When Constantine became Emperor both the young men were baptised, retired into solitude and embraced the monastic life.

The name of Febronia is in the Greek, Coptic and Abyssinian Kalendars. The simple and apparently quite trustworthy account of her death was by Thomais, the nun who saw her die, and had known her all her short life.

THE DAUGHTER OF CONSTANTINE.

V
THE DAUGHTER OF CONSTANTINE

Constantia, whose name does not appear in the Roman Kalendar, but which has found its way into several unauthorised lists of the Saints, is chiefly known through the Acts of S. Agnes. Little or nothing reliable is recorded concerning her, and her story would not have been included in this collection, were it not for two circumstances—one, that two of the most interesting monuments of Old Rome are associated with her name, one directly, the other indirectly; and next, that a caution, very desirable of being exercised, may be learned from a consideration of her story—not to cast over as utterly fabulous and worthless the legends that come down to us of the Saints of early times, because they are stuffed with unhistorical and ridiculous incidents and marvels. Let us now see very briefly what the legend is concerning Constantia.

She was the daughter of Constantine the Great, and was afflicted with a distressing disease, supposed at the time to be leprosy, but which was in all probability scrofula.

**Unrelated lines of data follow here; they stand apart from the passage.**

-- ==== Sys2Proof/Tests/Slice0.lean ====
section
/-!
SUPPORT. Tests/Slice0.lean: the smoke test of WellFormed, a witness for the hypotheses of every statement (a state and operands that meet
them together, clause by clause), and a few steps against values worked out from the spec.
-/

set_option Elab.async false

open Sys2Proof Sys2Proof.Machine Sys2Proof.Claims

namespace Sys2Proof.Tests

/-! ## Small states -/

/-- There is a value, and `f` holds of it. -/
def holds {α : Type} (o : Option α) (f : α → Bool) : Bool := match o with | some x => f x | none => false

/-- A packet: its opcode and fields (first bit, width, value). -/
def pk (op : Nat) (fs : List (Nat × Nat × Nat)) : Nat := mkFields ((0, 8, op) :: fs)

/-- A running command of bay 0. -/
def cmdOf (q op : Nat) (fs : List (Nat × Nat × Nat)) : Cmd := { sq := q, bay := 0, pkt := pk op fs, flush := false, started := 0, order := 1 }

/-- A READY module with the host's link up and PGOOD high, whose bay 0 has every queue, 64 KiB of object 1 at VA 0x100000, object 2
(2 MiB) at VA 0x400000, and 1 MiB of each Loft slice of TD0. -/
def up : Dev :=
  let regs := [(Reg.bringSts, 1), (.bringStepDone, 0x1FFE), (.hostifLinkSts, 0x200), (.bringStacksReady, 0xFFFFFFFF), (.bringPegDone, 0x3FFFF)
    , (.bringPegStacks, 0xFFFFFFFF), (.hostifSideband, 0x3F), (.baySqCount, 262144), (.bayCqCount, 65536), (.bayServeLimit, 262144), (.bayPrefixLimit, 65536)
    , (.bayId, 0x70), (.bayQuotaT1, 2 ^ 40), (.bayQuotaT2, 2 ^ 64 - 1), (.bayQuotaT3, 2 ^ 40), (.bayQuotaT4, 2 ^ 40), (.thatchArraySts, 1)
    , (.pfstatGrant, wholeGrant)]
  let obj (id size : Nat) (small : Bool) (f : Nat) : Obj :=
    { bay := 0, id := id, size := size, small := small, home := 1, backing := 0, pool := false, pin := false, underlay := false, exportMode := 0, key := 0
      locs := [{ tier := 1, frames := [f] }] }
  let d0 : Dev := regs.foldl (fun (d : Dev) e => d.wr e.1 0 e.2) {}
  { d0 with
    now := 1000000
    objs := [obj 1 0x10000 true 0, obj 2 0x200000 false 0x200000]
    bays := ({ maps := [{ va := 0x100000, bytes := 0x10000, objBay := 0, objId := 1, off := 0, write := true, prefetch := false, small := true }
                     , { va := 0x400000, bytes := 0x200000, objBay := 0, objId := 2, off := 0, write := true, prefetch := false, small := false }] } : Bay)
      :: List.replicate 15 {} }

/-- The limits of the KB2032-X's record. -/
def lim0 : Limits := { recClock := 1500, recPower := 4800, recElec := 9000, recTherm := 6000, clockLimit := 1500, powerLimit := 4800, clock := 1500 }

/-- SQ `c.sq` runs `c`, with its CQ 7 beside it. -/
def run (d : Dev) (c : Cmd) : State :=
  { lim := lim0
    dev := { d with sqs := [(c.sq, { bay := c.bay, admin := false, ring := 0x100000, log2 := 4, headAddr := 0x101000, cq := 7, run := some c })]
                    cqs := [(7, { bay := c.bay, admin := false, ring := 0x102000, log2 := 4, vector := 1 })] } }

/-- An admin SQ 0 with its CQ 0, rings in host memory. -/
def admin (d : Dev) (f : Sq → Sq) (g : Cq → Cq) : State :=
  { lim := lim0
    dev := { (d.sb .bayAdminCtrl 0 0 true) with
           sqs := [(0, f { bay := 0, admin := true, ring := 0x1000, log2 := 4, headAddr := 0x3000, cq := 0 })]
           cqs := [(0, g { bay := 0, admin := true, ring := 0x2000, log2 := 4, vector := 1 })] } }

The Roman general, Gallicanus, having been in favour with the Emperor, and having lost his wife, was offered Constantia in marriage by his master—not a particularly inviting proposal, and Gallicanus did not, possibly, regret that he was called away by an inroad of the barbarians into Thrace, to defend the Roman frontiers against them. Before engaging in battle he made a vow, in the event of success, that he would believe in Christ and be baptised. He succeeded in repulsing the enemy, and returned to Rome to find that Constantia had been healed of her disorder at the tomb of S. Agnes, and that she had persuaded his three daughters, Augusta, Attica, and Artemia, to live with her, as consecrated virgins, near the shrine of the Virgin Martyr, to whose intercession she attributed her cure.

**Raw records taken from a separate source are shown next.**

-- ==== Sys2Proof/Syntax.lean ====
section
/-!
DEFINITION. The instructions and steps of the CZ-9: one constructor of `Instr` per row of
spec/opcode_table.json. The first 278 are words of 03 R51 to R64; their arguments are the word's
fields, under the field names of the table (d, a, b, c registers; l the lookahead of R60; i an
immediate; t a type or branch register; m a mask; v the vector and scalar form of R53; z the .z bit).
The other 130 are steps of the device or of its environment that have no encoding
(spec/95_what_each_step_holds.md). Their arguments say which unit the step happens at, and what the
environment chose where the spec leaves the choice to it (notes/assumptions/4.md).
-/

namespace Sys2Proof

/-- The kind of access to a system register (17 R345). -/
inductive SrOp
  | read | write | set | clear
  deriving DecidableEq, Repr

/-- TDISP interface states in the code order of FSTAT.TDISP (19 R352, R361). -/
inductive Tdisp
  | unlocked | locked | run | error
  deriving DecidableEq, Repr

/-- A host command: issuing function (0 is the PF), submission queue and the 64-byte entry, byte k in
bits [8k+7:8k] (19 R355). -/
structure Cmd where
  fn : Nat
  sq : Nat
  entry : BitVec 512
  deriving DecidableEq, Repr

/-- Understory's choice of the log and spill offsets in 4 KiB pages (11 R403). -/
structure Placement where
  logPage : Nat
  spillPage : Nat
  deriving DecidableEq, Repr

/-- What an internal port found at its other end: package number, the port of that package, and domain identifier
(21 R389, R390). -/
structure Peer where
  port : Nat
  pkg : Nat
  peerPort : Nat
  domain : Dword
  deriving DecidableEq, Repr

/-- What the scrubber found in a sector (19 R375, R379). -/
inductive Found
  | clean | corrected | lasting | uncorrectable
  deriving DecidableEq, Repr

/-- What the checker of a hart found (19 R373 to R377): an error that a replay clears, one that recurs, or an
uncorrectable error of the hart's vector registers, queues or lookahead state. -/
inductive Mismatch
  | cleared | recurs | lost
  deriving DecidableEq, Repr

/-- An atomic on its way to its home, as seen by the home (11 R204 to R206, R224): the issuing core,
the physical key of the location, the width flag, the operation code, the operand, the compare value,
the label and the stamp of the release that preceded it, if the order is rel or ar. -/
structure AtomicReq where
  core : Nat
  key : Nat
  w32 : Bool
  op : BitVec 4
  operand : Dword
  compare : Dword
  label : Mask
  stamp : Option Dword
  acquire : Bool
  deriving DecidableEq, Repr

Constantia had two chamberlains, John and Paul, to whom, at her death, she bequeathed much of her possessions.

When Julian the Apostate assumed the purple, in 361, he did not openly persecute the Church, but he turned out of their situations such officers of the court and army as refused to renounce Christ. John and Paul he particularly disliked, partly because they were zealous Christians, and had had much to do with the conversion of Gallicanus, but also because they had obtained by bequest so much of Constantia’s estate, which he desired to draw into the imperial treasury. He sent word that they were to be deprived of their offices, and were to be privately put to death in their own house.